Heather Broster was born in Canada, has lived in Japan and Italy but currently calls Wales home. She is a full-time gear tester at MirrorLessons. You can follow her on Google+, Twitter or Facebook!

  • Sam

    That’s exactly what I do with my landscapes or any image with foliage … SP>TIFF>LR>JPG and don’t get any of the smearing or watercolours. Can’t understand why so many people complain about the x-trans RAW image quality when they are using converters which weren’t designed by or in co-operation with the company that made the camera. ACR’s sub-par x-trans file handling is not Fujifilm’s fault.

  • Tjeerd in ‘t Veen

    Looking good, can’t wait for it to be on my X100s. I wonder how close I can get to it on my X-E1… proneg H with some shadow boosting maybe?

  • soundimageplus

    There is a use for Silkypix. Particularly as you say there is no ACR compatibility. Open any Fuji X-Trans sensor file in the Fuji / Silkypix software and then select the ‘Super Neutral’ option and save it as a tiff. You can then open that up in ACR and use the raw processing without any of that background ‘softening’ noise reduction and what have you.

    ACR doesn’t see it as a recognisable file and doesn’t automatically apply lens profiles and the like. The raw parameters in ACR then work as they should because that “Super Neutral’ file is pretty much what comes off the camera with the advantage that the demosiacing works as is should.

    This gets rid of the ‘smearing’ and watercolour effect with green foliage and in fact gives you a sharper file that actually shows what the non-AA filtered sensor is capable of.

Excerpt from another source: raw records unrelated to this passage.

-- ==== Sys2Proof/Machine/Front.lean ====
section
/-! DEFINITION. The front end: how a command is taken at the head of its ring, or refused (R24, R75–R78, R351–R354, R367,
R406), and the rings' own events (R25, R76, R499). -/

namespace Sys2Proof.Machine

/-! ### Commands as the ring holds them -/

/-- R352: an entry's opcode and the rest of it. -/
def cmdOf (bs : List Byte) : Nat × CmdEntry :=
  (leAt bs 0 1,
    { flags := BitVec.ofNat 24 (leAt bs 1 3), usertag := BitVec.ofNat 32 (leAt bs 4 4), result := BitVec.ofNat 64 (leAt bs 8 8)
      arg0 := BitVec.ofNat 64 (leAt bs 16 8), arg1 := BitVec.ofNat 64 (leAt bs 24 8) })

/-- R351: the address of the entry at the head. -/
def Ring.slotVa (r : Ring) : Nat := r.base.toNat * 4096 + 32 * (r.head.toNat % 2 ^ r.log2n.toNat)
/-- R351: the address of the head word. -/
def Ring.headVa (r : Ring) : Nat := r.tailVa + 4

/-- R406: the commands that LOADING takes. -/
def loadingOp (op : Nat) : Bool := [2, 3, 4, 5, 6, 11, 12].contains op

/-- R353: the command at the head. -/
def State.cmdAt (s : State) (r op : Nat) (e : CmdEntry) : CmdRef :=
  let x := s.ring r
  ⟨r, x.head, x.ten.toNat, x.ctx.toNat, op, e⟩

/-- R76, R442: LOAD_REFUSED: the ring stops at its head; `c` is the command where its entry could be read. -/
def State.refuseAt (s : State) (r reason : Nat) (c : Option CmdRef) : State :=
  let x := s.ring r
  let s := s.event 0x90 reason (tenCtx x.ten.toNat x.ctx.toNat) 0 (r + x.head.toNat * 2 ^ 32) feWord
  let s := match c with
    | some c => s.complete c stRefused reason 0 0
    | none => s
  s.stopRing r reason

/-- R351: the head moves past a taken command. -/
def State.moveHead (s : State) (r : Nat) : State :=
  let x := s.ring r
  let h := x.head + 1
  (s.modRing r fun y => { y with head := h }).pinWrite x.ten.toNat x.headVa (toLe 4 h.toNat)

/-- R354: the ring waits for a command. -/
def State.holdRing (s : State) (c : CmdRef) : State := s.modRing c.ring fun r => { r with hold := .command c }

/-! ### Checks (R75, R352) -/

/-- A command's checks: they stop with a reason code, and leave behind only what a read whose data is lost leaves. -/
abbrev CM (α : Type) := ExceptT Nat (StateM State) α

def CM.go {α : Type} (m : CM α) (s : State) : Except Nat α × State := ExceptT.run m s
def cNeed (b : Bool) (reason : Nat) : CM Unit := if b then pure () else throw reason
def cTen (c : CmdRef) : CM Tenancy := do return (← get).ten c.ten

/-- R367, R397: a front-end read of n bytes whose data is lost, and its record. -/
def State.feLost (s : State) (t code pa va n : Nat) : State :=
  let f := memFaultRec code pa (some va) feWord
  (s.meetPinned t va n).event f.code f.detail (tenCtx t 0) 0 f.info0 f.info1

/-- R367: a front-end read of n bytes. -/
def cRead (c : CmdRef) (va n : Nat) : CM (List Byte) := do
  match (← get).pinRead c.ten va n with
  | .bytes bs => return bs
  | .outside => throw 0x0A
  | .lost code pa => do
    modify fun s => s.feLost c.ten code pa va n
    throw 0x0A

/-- R352: reserved fields and alignments of an entry, by opcode. -/
def cmdForm (op : Nat) (e : CmdEntry) : Bool :=
  let a := e.arg0.toNat
  let b := e.arg1.toNat
  decide (e.flags.toNat < 2 ∧ e.result.toNat % 32 = 0) && match op with
    | 1 => decide (a % 64 = 0 ∧ b = 0)
    | 2 => decide (a < 2 ∧ b = 0)
    | 3 => decide (a % 64 = 0) && bitsOf b 12 4 == 0 && decide (b < 2 ^ 17)
    | 4 => decide (b < 2 ∧ (b = 1 ∨ a % 64 = 0))
    | 5 => bitsOf a 20 12 == 0 && decide (a < 2 ^ 55) && bitsOf a 32 12 == 0 && bitsOf b 9 7 == 0 && decide (b < 2 ^ 25)
    | 6 => decide (a = 0 ∧ b = 0)
    | 7 => true
    | 8 => decide (b = 0)
    | 9 => decide (a % 64 = 0 ∧ b = 0)
    | 10 => decide (a < 4 ∧ b % 4096 = 0)
    | 11 => decide (a < 256 ∧ b % 4096 = 0)
    | _ => decide (a < 3 ∧ b = 0)

/-- Which command a row stands for: its opcode and what of its arguments the row fixes. -/
structure CmdRow where
  op : Nat
  pick : CmdEntry → Bool := fun _ => true

/-- The front end takes the command at the head of ring r (R76, R351–R354, R367): refused with the first failed check, or
taken with its effect. `chk` is the command's own checks, `act` its effect. -/
def State.takeCmd {α : Type} (s : State) (r : Nat) (e : CmdEntry) (row : CmdRow) (chk : CmdRef → CM α)
    (act : CmdRef → α → State → State) : Out :=
  let x := s.ring r
  if !s.ringReady r then no "the front end takes no command of the ring now"
  else
    match s.pinRead x.ten.toNat x.slotVa 32 true with
    | .outside => .next (s.refuseAt r 0x0A none)
    | .lost code pa => .next ((s.feLost x.ten.toNat code pa x.slotVa 32).refuseAt r 0x0A none)
    | .bytes bs =>
      let op := (cmdOf bs).1
      let c := s.cmdAt r op e
      if (cmdOf bs).2 ≠ e then no "the entry at the head is another one"
      else if op = 0 ∨ 12 < op then .next (s.refuseAt r 0x1B (some c))
      else if op ≠ row.op ∨ !row.pick e then no "the entry at the head is of another row"
      else if (s.ten c.ten).st = .loading ∧ !loadingOp op then no "the command holds its ring until RUNNING"
      else if !cmdForm op e then .next (s.refuseAt r 0x1B (some c))
      else
        match (chk c).go s with
        | (.ok a, s') => .next (act c a (s'.moveHead r))
        | (.error reason, s') => .next (s'.refuseAt r reason (some c))

/-! ### The rings' own events -/

/-- R25, R367: the front end reads a ring's tail word; one that cannot be read stops the ring where a write of it has woken
the front end. -/
def State.readTail (s : State) (r : Nat) (woken : Bool) : State :=
  let x := s.ring r
  if !s.watched x then s
  else
    match s.pinRead x.ten.toNat x.tailVa 4 true with
    | .bytes bs => s.modRing r fun y => { y with tail := BitVec.ofNat 32 (leNat bs) }
    | .outside => if woken then s.refuseAt r 0x0A none else s
    | .lost code pa => (s.feLost x.ten.toNat code pa x.tailVa 4).refuseAt r 0x0A none

/-- RING_WAKE (R25, R351): the host has written entries and then the tail word; it wakes the front end. -/
def execRingWake (r : Nat) (tail : W32) (hm : HostMem) (s : State) : Out :=
  withHost s hm fun s =>
    let x := s.ring r
    let s' := match s.pinned x.ten.toNat x.tailVa with
      | some (pa, _) => s.poolWrite pa (toLe 4 tail.toNat)
      | none => s
    s.hostWrite (s'.readTail r true)

/-- R76: a stopped ring is resumed. -/
def State.resumeRing (s : State) (r : Nat) : State :=
  if (s.ring r).stopped then
    (s.modRing r fun x => { x with stopped := false, reason := 0 }).readTail r false
  else s

/-- RING_RESUME (R76, R499). -/
def execRingResume (r : Nat) (s : State) : Out := s.hostWrite (s.resumeRing r)

/-- R499: a write to `FE_RING_BASE`: bindings only while EN is 0; EN only for a tenancy that is LOADING or RUNNING. -/
def State.writeRingBase (s : State) (r : Nat) (en : Bool) (log2n : BitVec 5) (base : BitVec 36) : State :=
  let x := s.ring r
  let st := (s.ten x.ten.toNat).st
  if x.en then
    let s := if log2n ≠ x.log2n ∨ base ≠ x.base then s.tenErr x.ten.toNat errState else s
    if en then s else s.modRing r fun y => { y with en := false }
  else
    let ok := decide (4 ≤ log2n.toNat ∧ log2n.toNat ≤ 16)
    let s := if ok then s.modRing r fun y => { y with log2n := log2n, base := base } else s.modRing r fun y => { y with base := base }
    if en ∧ (st = .loading ∨ st = .running) then
      (s.modRing r fun y => { y with en := true, head := 0, tail := 0, stopped := false, reason := 0, hold := .none }).readTail r false
    else s

/-- RING_ENABLE (R499): EN written 1 with LOG2N and BASE. -/
def execRingEnable (r : Nat) (log2n : BitVec 5) (base : W64) (s : State) : Out :=
  s.hostWrite (s.writeRingBase r true log2n (BitVec.ofNat 36 (bitsOf base.toNat 12 36)))

end Sys2Proof.Machine
end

It’s a long-winded approach but it does work and it’s closer to a genuinely ‘raw’ file than that noise reduced softened glop that comes out of Photoshop.

    I have in fact pretty much stopped processing raw files via Photoshop unless I need to get a lot of stuff done in a hurry. I use Photo Ninja or Iridient Developer for my Fuji files and a wonderfully simple programme for my Mac called Rawker which works on dcraw. I get much sharper files from all my cameras and I get to decide what my images should look like rather than some Adobe or camera manufacturer technician, who all take this conservative, ‘noise paranoia’ approach and destroy a lot of detail in the process.

    It does mean that I have to take care of CA, distortion etc, (should I want to) and the files I produce are slightly noisier, though I can obviously fix that, but way sharper. I’m going to publish an article on this soon called “The Problem with Raw files and ACR and how to fix it.’

  • Heather Broster

    Yes, it should be coming to the X-T1 and the X100s. As for the other cameras, I’m not sure.
    I don’t really have the patience for Silkypix in all honesty. By the time we write the full review, I’m counting on there being an update available!

  • soundimageplus

    At least they aren’t trying to claim it’s a film simulation. Because their ‘Velvia’ look is nothing like Velvia etc. It looks interesting, with nice warm colours, though for my stock work I’d have to fix those cyan skies. I often use the presets with the option to use the raw files if I don’t like them. Presumably this will be arriving with the X-T1 firmware upgrade.

    These jpg. renderings often transfer to how the raw files appear in ACR as well, which would be a nice basis to start from. Shame you can’t process the raw files as yet. Though there is always Silkypix and I guess the latest version has this included.

  • Mat – MirrorLessons

    No it doesn’t simulate a particular film type.

  • dave9t5

    Since it’s not Fujichrome (Velvia, Astia, Provia) then I guess it’s supposed to be (gasp) Kodachrome simulation?